– Великой награды, о Грозный владыка… – начал Умбези, но грозный окрик Кечвайо заставил его умолкнуть.
– Да, великой! – проревел Кечвайо. – Слушай меня, шакал и предатель. Твои слова свидетельствуют против тебя самого. Ты, ты осмелился поднять руку на того, в чьих жилах течет королевская кровь, и своим мерзким лживым языком испоганить имя его!
Только сейчас дошла до Умбези собственная глупость, и он было принялся лепетать извинения и уверять, что его рассказ выдумка от начала до конца. Его жирные щеки ввалились, он пал на колени.
Но Кечвайо лишь плюнул в его сторону, как всегда делал, когда пребывал в ярости, и огляделся; взгляд его пал на Садуко.
– Садуко, – велел он, – уведи убийцу принца, который похваляется пролитой королевской кровью, и, когда он будет мертв, сбрось его в реку с той самой скалы, на которой, по его словам, он заколол сына Панды.
Садуко повел вокруг себя диким взглядом и замер в нерешительности.
– Убери его! – прогремел Кечвайо. – И до темноты вернись и доложи.
Затем по знаку Кечвайо на перепуганного Умбези накинулись стражники и поволокли его прочь, Садуко отправился за ними. Больше я не видел несчастного лжеца. Когда Умбези тащили мимо меня, он умолял меня спасти его ради Мамины, но я лишь покачал головой: я вспомнил, как недавно предупреждал его о судьбе предателей.
Может показаться, что история эта повторяет библейскую историю Саула и Давида, но я могу лишь констатировать, что случилось все так, как случилось. Весьма похожие обстоятельства стали итогом аналогичной трагедии, только и всего. Каковы были истинные мотивы Давида, я, естественно, сказать не могу, однако нетрудно догадаться о мотивах Кечвайо, который, хоть и пошел ради трона войной на брата, все же счел благоразумным пресечь саму идею о том, что проливать королевскую кровь можно безнаказанно. Также, зная, что я был свидетелем смерти принца, он прекрасно понимал, что Умбези – всего-навсего хвастливый лгун, надеявшийся снискать расположение могущественного победителя.
Что ж, этот трагический инцидент имел продолжение. К чести Садуко, выяснилось, что он отказался становиться палачом своего тестя Умбези: воины, что увели Умбези, сами исполнили приказ Кечвайо, а Садуко скрутили и привели к принцу пленником.

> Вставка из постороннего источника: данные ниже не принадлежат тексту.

/-- Operand B. -/
def State.operandB (s : State) (d : TileDesc) (dr : Option Drain) (chained : Bool) : Except FaultInfo Operand :=
  let es := fmtBytes d.fmtB
  if d.bDrain then
    match dr with
    | none => .ok fun _ _ => none
    | some p =>
      match s.drainRows d chained p with
      | .ok rows => .ok fun n k => if n < d.nV && k < d.kV then cellAt rows k n else none
      | .error e => .error e
  else
    match s.readOperand d 0x20 es (bSpans d) with
    | .error e => .error e
    | .ok rows => .ok fun n k => if n < d.nV && k < d.kV then (if d.bT && d.opSrc 0x20 ≠ 1 then cellAt rows n k else cellAt rows k n) else none

/-- The units of T1 that spans of an SRC 1 operand touch. -/
def spanUnits (spans : List Span) : List Nat := spans.foldl (fun acc x => insertNat acc (x.1 / unitBytes)) []

/-- What reading an operand leaves behind: corrected errors and traffic, and the units expanded or read raw (R281). -/
def State.meetOperand (s : State) (b : Fin 80) (src : Nat) (spans : List Span) : State :=
  if src = 1 then
    let us := spanUnits spans
    let coded := us.countP fun u => tagCoded (s.mem.tagOf u)
    let s := s.each us fun s u =>
      if tagCoded (s.mem.tagOf u) then s.meet (u * unitBytes) (64 * tagLines (s.mem.tagOf u)) else s
    let s := s.each spans fun s x => if tagCoded (s.mem.tagOf (x.1 / unitBytes)) then s else s.meet x.1 x.2
    (s.countBay b 27 coded).countBay b 29 (us.length - coded)
  else s.each spans fun s x => s.meet x.1 x.2

/-! ## The cells (R152, R159 to R162) -/

/-- One k-step in binary32: the product rounded, then the sum rounded. -/
def mac32 (fa fb : Fmt) (acc a b : Nat) : Nat :=
  Fmt.f32.add acc (Fmt.f32.round ((fa.decode a).mul (fb.decode b)))

/-- One k-step in INT32. -/
def macInt (acc a b : Nat) : Nat := ofSigned 32 ((acc : Int) + toSigned 8 a * toSigned 8 b)

/-- One k-step of a cell; a shim zero on either side leaves the accumulator (R162). -/
def macStep (fa fb : Nat) (acc : Nat) (a b : Option Nat) : Nat :=
  match a, b with
  | some x, some y =>
    match floatTy fa, floatTy fb with
    | some p, some q => mac32 p q acc x y
    | _, _ => macInt acc x y
  | _, _ => acc

/-- A cell's accumulation in increasing k. -/
def cellAcc (fa fb : Nat) (a b : Nat → Option Nat) (start k : Nat) : Nat :=
  (List.range k).foldl (fun acc i => macStep fa fb acc (a i) (b i)) start

/-- The conversion of an accumulator to the output format (R160). -/
def convertOut (fmt acc : Nat) : Nat :=
  match floatTy fmt with
  | some f => f.round (Fmt.f32.decode acc)
  | none => acc

/-- What an instruction computes: its valid output rows, in FMT_OUT bits. -/
def State.tileResult (s : State) (d : TileDesc) (w : Window') (dr : Option Drain) (chained : Bool) :
    Except FaultInfo (List (List Nat)) :=
  let eo := fmtBytes d.fmtOut
  match s.operandA d w dr chained, s.operandB d dr chained, (if d.acc then s.readSpans (outSpans d) else .ok []) with
  | .error e, _, _ => .error e
  | _, .error e, _ => .error e
  | _, _, .error e => .error e
  | .ok a, .ok b, .ok start =>
    .ok ((List.range d.mV).map fun m => (List.range d.nV).map fun n =>
      convertOut d.fmtOut (cellAcc d.fmtA d.fmtB (a m) (b n)
        (if d.acc then natLE (slice (start.getD m []) (n * eo) eo) else 0) d.k))

/-- The bytes of output rows. -/
def outCells (d : TileDesc) (rows : List (List Nat)) : List (Nat × List Byte) :=
  (List.range rows.length).map fun i => (d.outAddr + i * d.outStride, (rows.getD i []).flatMap (bytesLE (fmtBytes d.fmtOut)))

/-! ## Riser ramp tokens (R117, R168) -/

/-- Take a token of a tile. -/
def State.takeToken (s : State) (t : Fin 4) : State :=
  (s.modStew fun x => { x with tokens := x.tokens.modify t.val (· - 1), tokensOut := x.tokensOut.modify t.val (· + 1) }
    ).countTile t.val 14 1

def State.freeTokens (s : State) (t : Fin 4) : Nat := s.stew.tokens.getD t.val 0

/-- Wait for a token, behind those that wait already. -/
def State.waitToken (s : State) (b : Fin 80) : State :=
  s.modStew fun x => { x with tokenWait := x.tokenWait.modify (tileOf b).val fun w => if w.contains b then w else w ++ [b] }

def State.leaveWait (s : State) (b : Fin 80) : State :=
  s.modStew fun x => { x with tokenWait := x.tokenWait.modify (tileOf b).val fun w => w.filter (· != b) }

/-- Begin a ramp-up: the first 16 rows (Table 6.7). -/
def State.rampUp (s : State) (b : Fin 80) : State :=
  let now := s.clk.devTime
  ((s.takeToken (tileOf b)).modBay b fun y => { y with ramp := .up, rampAt := now, rowGroups := 1 }).countBay b 15 1

/-- Begin an ordinary ramp-down, the mirror of it. -/
def State.rampDown (s : State) (b : Fin 80) : State :=
  let now := s.clk.devTime
  ((s.takeToken (tileOf b)).modBay b fun y => { y with ramp := .down, rampAt := now, rowGroups := 7 }).countBay b 16 1

/-- A token is free for a bay: none of its tile waits before it (R117). -/
def State.tokenFor (s : State) (b : Fin 80) : Bool :=
  decide (0 < s.freeTokens (tileOf b)) && (((s.stew.tokenWait.getD (tileOf b).val []).head?.map (· == b)).getD true)

/-- Make the array ready to run: active, or ramping up with a token; else it waits. -/
def State.readyArray (s : State) (b : Fin 80) : State × Bool :=
  match (s.bay b).ramp with
  | .active => (s.leaveWait b, true)
  | .up => (s, true)
  | .down => (s, false)
  | .off => if s.tokenFor b then ((s.leaveWait b).rampUp b, true) else (s.waitToken b, false)

/-- A bay's program runs with CHAINED fusion (R171). -/
def State.chained (s : State) (task : Task) : Bool := ((s.program task.program).map (·.chained)).getD false

end Sys2Proof.Machine
end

Когда Кечвайо узнал, что его прямой приказ, высказанный в привычной и устрашающей формулировке «Убери его!», был нарушен, он пришел в неописуемую ярость (или же изобразил ее). По моему убеждению, принц лишь искал повода к ссоре с Садуко, который, как он думал, был человеком весьма сильным во всех отношениях и потому опасным для него; человеком, который при случае может поступить с ним так же, как с Умбелази. Тем более сейчас, когда все сыновья Панды погибли, за исключением его и подростков Мтонги, Сикоты и Мкунго, которые бежали в Наталь, Садуко может замахнуться на трон как муж дочери короля. Однако Кечвайо опасался или же считал необдуманным одним махом убирать с дороги военачальника многих легионов, сыгравшего решающую роль в битве. Поэтому он приказал держать Садуко под стражей и отвести в Нодвенгу, где расследование должен будет провести король Панда, пока что правящий страной, хотя отныне лишь номинально. Под предлогом того, что мои свидетельские показания могут понадобиться, Кечвайо приказал и мне ехать в Нодвенгу.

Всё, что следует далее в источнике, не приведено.